Saturday, April 30, 2016

"the pull of poems," a class in phoenixville.

in march and april, i taught a class called the pull of poems through the chester county night school at the phoenixville middle school. a small group of just three students, the class and its quaint feel worked very well because of the subject being poetry and how there is just so darn much that can be said about it when reflecting on a certain topic or poem across a few different people and their inquisitive, observer-oriented brains.

the class went so swimmingly that we all decided to continue meeting informally.

we first explored symbolism and the meaning behind all of our first names. some of the other subjects we navigated through poetry were identity-exploring and childhood memories.

we also adventurously made our way through examining interviewing to create poetry content, in addition to cultivating moon poems, river poems, and most recently list poems.

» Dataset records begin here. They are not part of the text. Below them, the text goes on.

-- ==== Sys2Proof/Certificates/Slice0/Obligations.lean ====
section
/-! DEFINITION. The statements for the provers: the spec's numbered rules in terms of the model, and for every command
where it completes and what it leaves unchanged. -/

open Sys2Proof Sys2Proof.Machine

/-- Model's own step rule (log entry 9): a step of a state whose queue has a command at its front is that command's meaning on
the state with the queue's rest. -/
def Obligations.StepRunsFrontCommand : Prop :=
  ∀ (c : Instr) (rest : List Instr) (s : State),
    step { s with pending := c :: rest } = exec c { s with pending := rest }

/-- The model's choice of log entry 9: a step on an empty queue changes nothing. -/
def Obligations.EmptyQueueIdles : Prop :=
  ∀ s : State, s.pending = [] → step s = .next s

/-- No command of the block stops: in every state every command answers a next state, so that a step does. (The model's
choice, log entry 1.) -/
def Obligations.EveryCommandAnswersNextState : Prop :=
  (∀ (c : Instr) (s : State), ∃ t, exec c s = .next t) ∧ ∀ s : State, ∃ t, step s = .next t

/-- The queue is taken first in, first out: a command never changes the queue, and a run of as many steps as commands wait
empties it. (The queue is the model's own, log entry 9.) -/
def Obligations.QueueRunsInOrder : Prop :=
  (∀ (c : Instr) (s : State), ∃ t, exec c s = .next t ∧ t.pending = s.pending) ∧
  ∀ (cs : List Instr) (s : State), ∃ t : State,
    core.run cs.length ({ s with pending := cs } : State) = .next t ∧ t.pending = []

/-- Every step keeps the tables of the state in canonical form: keys strictly rising and no entry at its default. -/
def Obligations.StepKeepsTablesCanonical : Prop :=
  ∀ s t : State, s.tablesWf = true → step s = .next t → t.tablesWf = true

/-- The invariant of StepKeepsTablesCanonical holds at reset. -/
def Obligations.ResetTablesCanonical : Prop := State.reset.tablesWf = true ∧ State.reset.pending = []

/-- Values that the register tables give for reset (R98, R99, R235, R416, R435, R464, R483, R537, R538). -/
def Obligations.ResetRegisterValues : Prop :=
  (∀ k : Nat,
    ((State.reset.cell k).active.ctrl = 2 ∧ (State.reset.cell k).active.logical = 0 ∧ (State.reset.cell k).faults.status = 0) ∧
    ((State.reset.site k).assayCtrl = 0x1C ∧ (State.reset.site k).csCtrl = 0x403 ∧ (State.reset.site k).cisState = .off) ∧
    ((State.reset.field k).fcCtrl = 0x40 ∧ (State.reset.field k).v1 = 720) ∧
    ((State.reset.port k).ctrl = 0xF1 ∧ (State.reset.port k).prio = 0x30CD3145) ∧
    (State.reset.cascPort k).ctrl = 0xFF01 ∧
    ((State.reset.window k).state = .closed ∧ (State.reset.window k).gen = 0)) ∧
  State.reset.ep.ftTtl = 0x258 ∧ State.reset.ep.drawInt = 0x10 ∧
  State.reset.power.ctrl = 0x20080E ∧ State.reset.power.cap = 0x7530 ∧ State.reset.power.ramp = 0xFA0 ∧
  State.reset.heat.ctrl = 0x60001 ∧ State.reset.mgmt.wmCtrl = 0x180801 ∧ State.reset.mgmt.alert = 0

/-- R37, R41: a rising edge of REFCLK_BT counts while the reference is present, an edge of the always-on oscillator while it
is lost, the other of the two has no effect; during a hold the trim falls by one with each tick (R44). (Where a command has
nothing to do it changes nothing: the model's choice, log entry 1.) -/
def Obligations.TicksCountOnTheirSource : Prop :=
  ∀ s : State,
    (s.time.refLost = false → exec .refclkTick s = .next { s with time := { s.time with
        localTicks := s.time.localTicks + 1, hold := s.time.hold - 1
        trim := if 0 < s.time.hold then s.time.trim - 1 else s.time.trim } } ∧
      exec .alwaysOnOscillatorTick s = .next s) ∧
    (s.time.refLost = true → exec .refclkTick s = .next s ∧
      exec .alwaysOnOscillatorTick s = .next { s with time := { s.time with
        localTicks := s.time.localTicks + 1, hold := s.time.hold - 1, lostTicks := s.time.lostTicks + 1
        trim := if 0 < s.time.hold then s.time.trim - 1 else s.time.trim } })

/-- R37, R44: with a tick board time moves by one, and during a hold it stands still. -/
def Obligations.BoardTimeFollowsTicks : Prop :=
  ∀ s : State, s.time.refLost = false → s.time.localTicks.toNat + 1 < 2 ^ 64 →
    1 ≤ (s.time.localTicks.toNat : Int) + s.time.trim →
    ∃ t, exec .refclkTick s = .next t ∧ boardTime t = boardTime s + (if s.time.hold = 0 then 1 else 0)

/-- R46: the alignment of a beat is checked against the local tick count: whatever two trims are, the beat finds the same, and an
aligned beat is no error whatever the trim. -/
def Obligations.TrimCausesNoBeatError : Prop :=
  (∀ (s : State) (u v : Int), ∃ t w,
    exec .syncBeatEdge { s with time := { s.time with trim := u } } = .next t ∧
    exec .syncBeatEdge { s with time := { s.time with trim := v } } = .next w ∧
    t.time.beatErrors = w.time.beatErrors ∧ t.time.timeFault = w.time.timeFault ∧ t.time.localTicks = w.time.localTicks) ∧
  ∀ (s : State) (trim : Int), s.time.realign = false → s.time.established = true →
    beatAligned s.time.localTicks.toNat = true →
    ∃ t, exec .syncBeatEdge { s with time := { s.time with trim := trim } } = .next t ∧
      t.time.beatErrors = s.time.beatErrors ∧ t.time.timeFault = s.time.timeFault ∧ t.faults = s.faults

/-- R38, R39, R42: what an edge of SYNC_BEAT does: nothing but the end of a run of missed beats where it is aligned; a time
fault where it is 2 or more ticks off on a module that runs; re-alignment forward to a multiple of 100 after a time fault;
and the first aligned beat after start-up sets board time at position 0 to the locked PTP time rounded down to 100 ticks,
or to 0, and begins epoch 0. -/
def Obligations.BeatEdgeOutcomes : Prop :=
  ∀ s : State,
    (s.time.realign = false → beatAligned s.time.localTicks.toNat = true → s.time.established = true →
      exec .syncBeatEdge s = .next { s with time := { s.time with missRun := 0 } }) ∧
    (s.time.realign = false → beatAligned s.time.localTicks.toNat = false → s.mgmt.ready = true →
      ∃ t, exec .syncBeatEdge s = .next t ∧ t.time.timeFault = true ∧ t.time.realign = true ∧
        t.time.beatErrors = s.time.beatErrors + 1 ∧ onRing t 4 0x8D) ∧
    (s.time.realign = true → s.time.localTicks.toNat + 100 < 2 ^ 64 →
      ∃ t, exec .syncBeatEdge s = .next t ∧ t.time.localTicks.toNat % 100 = 0 ∧
        s.time.localTicks.toNat ≤ t.time.localTicks.toNat ∧ t.time.localTicks.toNat < s.time.localTicks.toNat + 100 ∧
        t.time.realign = false ∧ t = { s with time := t.time }) ∧
    (s.time.realign = false → beatAligned s.time.localTicks.toNat = true → s.mgmt.ready = true →
      s.time.established = false → s.board.position = 0 → s.mgmt.hold = 0 →
      ∃ t, exec .syncBeatEdge s = .next t ∧ t.time.established = true ∧ t.time.running = true ∧ t.time.epoch = 0 ∧
        t.time.stroke = 0 ∧ t.time.period = 32 ∧ t.time.epochStart = boardTime t ∧
        boardTime t = (match s.mgmt.startup with
          | some e => match e.ptpTicks with
            | some p => p / 100 * 100
            | none => 0
          | none => 0))

/-- R38, R41: a missed beat is counted and the third in a row is a time fault; a reference that has returned is taken at its
beat, the count moving forward to a multiple of 100 with step and duration kept. -/
def Obligations.MissedBeatsAndRealignment : Prop :=
  (∀ s : State, s.mgmt.ready = true →
    ∃ t, exec .missedBeat s = .next t ∧ t.time.missCount = s.time.missCount + 1 ∧ t.time.missRun = s.time.missRun + 1 ∧
      (s.time.missRun = 2 → t.time.timeFault = true ∧ t.time.realign = true ∧ onRing t 4 0x8D) ∧
      (s.time.missRun ≠ 2 → t = { s with time := { s.time with missRun := s.time.missRun + 1, missCount := s.time.missCount + 1 } })) ∧
  (∀ s : State, s.time.refLost = true →
    ∃ t, exec .referenceReturn s = .next t ∧ t.time = { s.time with refReturned := true }) ∧
  (∀ s : State, s.time.refLost = true → s.time.refReturned = true → s.time.localTicks.toNat + 100 < 2 ^ 64 →
    ∃ t, exec .tickRealign s = .next t ∧ t.time.localTicks.toNat % 100 = 0 ∧
      s.time.localTicks.toNat ≤ t.time.localTicks.toNat ∧ t.time.localTicks.toNat < s.time.localTicks.toNat + 100 ∧
      t.time.refLost = false ∧ t.time.lossTicks = s.time.lostTicks ∧
      t.time.lossStep = t.time.localTicks.toNat - s.time.localTicks.toNat ∧
      t = { s with time := t.time, board := t.board, casc := t.casc, sent := t.sent } ∧
      (s.board.position = 0 → s.board.admittedMask = 1 → t = { s with time := t.time }))

/-- R40, R462, R498: the loss of the reference forces a module that runs into Held, ends every request in flight, stops the data
path, and its restart waits for a host clear. -/
def Obligations.ReferenceLossForcesHeld : Prop :=
  ∀ s : State, s.tablesWf = true → s.time.refLost = false → s.mgmt.ready = true →
    (s.power.ladder = .running ∨ s.power.ladder = .poised) →
    ∃ t, exec .referenceLoss s = .next t ∧ t.time.refLost = true ∧ t.time.clock = .base ∧ t.power.ladder = .held ∧
      t.time.dataPath = false ∧ liveRequests t = [] ∧ t.serve.jobP = none ∧ t.serve.jobD = none ∧
      t.faults.restart = true ∧ t.faults.waitClear = true ∧ onRing t 4 0x8D ∧ t.flits = [] ∧ t.kv.stored.length = s.kv.stored.length

/-- R47, R51, R263: at a due stroke start the number of the stroke rises by one and the call tick is open again; a start with
a record that stops the data path carries no go; the call tick, three ticks before the next start and at no other, samples the
clusters, and a cell with RUN = 1 that still issues makes the stroke an overrun. (Where a command has nothing to do it changes nothing: the model's choice, log entry 1.) -/
def Obligations.StrokeStartAndCallTick : Prop :=
  (∀ s : State, s.time.running = true → s.time.stroke < 4095 →
    s.time.epochStart + (s.time.stroke + 1) * s.time.period ≤ boardTime s →
    ∃ t, exec .strokeStart s = .next t ∧ t.time.stroke = s.time.stroke + 1 ∧ t.time.epoch = s.time.epoch ∧
      t.time.called = false ∧ t.time.overrun = false ∧ t.time.droop = 0 ∧
      (t.time.work = s.time.work + 1 ∧ t.time.inStroke = true ∨ t.time.work = s.time.work ∧ t.time.inStroke = false) ∧
      (pathStops s = true → t.time.inStroke = false ∧ t.time.dataPath = false)) ∧
  (∀ s : State, s.time.running = true →
    boardTime s < s.time.epochStart + (s.time.stroke + 1) * s.time.period → exec .strokeStart s = .next s) ∧
  (∀ s : State, working s = true → s.time.called = false →
    boardTime s + 3 = s.time.epochStart + (s.time.stroke + 1) * s.time.period →
    ∃ t, exec .callTick s = .next t ∧ t = { s with time := t.time, posts := t.posts } ∧ t.time.called = true ∧
      ∀ (k p : Nat) (st : SiteState), (k, st) ∈ s.sites → p < 18 → cellRuns (s.cell (k * 18 + p)) = true →
        (s.cell (k * 18 + p)).issue = .running → t.time.overrun = true) ∧
  ∀ s : State, boardTime s + 3 ≠ s.time.epochStart + (s.time.stroke + 1) * s.time.period → exec .callTick s = .next s

/-- R47, R54, R58, R60: at a due curb stroke the next epoch begins at stroke 0, 4,096 periods after the one before, with a
period of at most 64 ticks, and no cell issues; WM_STATUS.SEB reads whether the bound of R510 holds. (Where a command has
nothing to do it changes nothing: the model's choice, log entry 1.) -/
def Obligations.CurbStrokeBeginsEpoch : Prop :=
  (∀ s : State, s.time.running = true → s.time.stroke = 4095 → s.time.epochStart + 4096 * s.time.period ≤ boardTime s →
    ∃ t, exec .curbStroke s = .next t ∧ t.time.epoch = s.time.epoch + 1 ∧ t.time.stroke = 0 ∧
      t.time.epochStart = s.time.epochStart + 4096 * s.time.period ∧ t.time.period ≤ 64 ∧ t.time.inStroke = false ∧
      t.mgmt.seb = boundHolds t) ∧
  (∀ s : State, s.time.stroke < 4095 → exec .curbStroke s = .next s)

/-- R93, R128, R129, R81: a running cell that issues folds the bundle into its tally and advances one cycle; a bundle with
END = 1 ends its issue, and a cell whose issue has ended issues nothing more. Only its site, its mesh and its posts see the
issue. (Where a command has nothing to do it changes nothing: the model's choice, log entry 1.) -/
def Obligations.IssueAdvancesRunningCell : Prop :=
  ∀ (c : CellAddr) (env : IssueEnv) (s : State), s.tablesWf = true →
    let k := cellKey c
    let x := s.cell k
    let r := taskRegs x x.task
    let b := (tget 0 x.istore (r.ibase + x.pc)).toNat
    (working s = true → siteRuns s (cellSite k) = true → x.issue = .running → x.cycle < 512 → x.pc < r.ibound →
      env.fetch ≠ some .uncorrectable →
      ∃ t, exec (.bundleIssue c env) s = .next t ∧ (t.cell k).cycle = x.cycle + 1 ∧ (t.cell k).crc = foldTally x.crc x.pc b ∧
        (bEnd b = true → (t.cell k).issue = .ended) ∧ (bEnd b = false → (t.cell k).issue = .running) ∧
        t = { s with cells := t.cells, sites := t.sites, flits := t.flits, posts := t.posts } ∧
        ∀ j, cellSite j ≠ cellSite k → t.cell j = s.cell j) ∧
    (x.issue ≠ .running → exec (.bundleIssue c env) s = .next s)

/-- R52, R79, R131, R140: a scalar instruction of format R reads its sources as they stand at issue and its result is due six
cycles later, poisoned when a source is. -/
def Obligations.ScalarResultDueSixCyclesOn : Prop :=
  ∀ (c : CellAddr) (s : State) (op sd a b z : Nat), s.tablesWf = true →
    let k := cellKey c
    let x := s.cell k
    let r := taskRegs x x.task
    let p := fieldIsP (cellField k)
    let w := (tget 0 x.istore (r.ibase + x.pc)).toNat
    let now := budgetBase s + x.cycle
    let y := settle p now (strokeNo s) x
    working s = true → siteRuns s (cellSite k) = true → x.issue = .running → x.cycle < 512 → x.pc < r.ibound →
    (s.site (cellSite k)).guard = [] →
    mDecode p w = .nop → vDecode p w = .alu op sd a b z → xDecode p w = .nop → nDecode p w = .nop →
    ∃ t, exec (.bundleIssue c {}) s = .next t ∧ (t.cell k).sp = y.sp ∧ (t.cell k).sreg = y.sreg ∧ (t.cell k).acc = y.acc ∧
      (t.cell k).pend = y.pend ++ [{ due := now + 6, slot := 1, what := .scalar sd {
        val := BitVec.ofNat 32 (aluR op (srcGet y a).val.toNat (srcGet y b).val.toNat (srcGet y z).val.toNat)
        poison := (srcGet y a).poison || (srcGet y b).poison || (srcGet y z).poison }, task := x.task, bundle := x.pc }]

but during the class focusing on moon poems, we were fortunate enough to have a special guest who has a degree in creative writing and is also the vice chairman of the philadelphia unit of the herb society of america, holly cusumano. she is also an incredible encaustic artist, to describe her unique talent lightly. i interviewed her last year for an article about designing moon gardens. she shared a piece of her writing called "lunar landscape," which while written in full sentences, carried a lot of poetic snippets across and throughout its language. 

like the moon she admires so well, cusumano is pictured below, in a white sweater. it's nice to think of the moon wearing a white sweater, perhaps, in the tightly threaded look of its distant yet brightly illumined patches.

and while this poem below is not from the particular class above, but instead, the very first class we had, it's quite relevant to all of this moon-thinking talk, and i'm very grateful that this student didn't mind sharing it.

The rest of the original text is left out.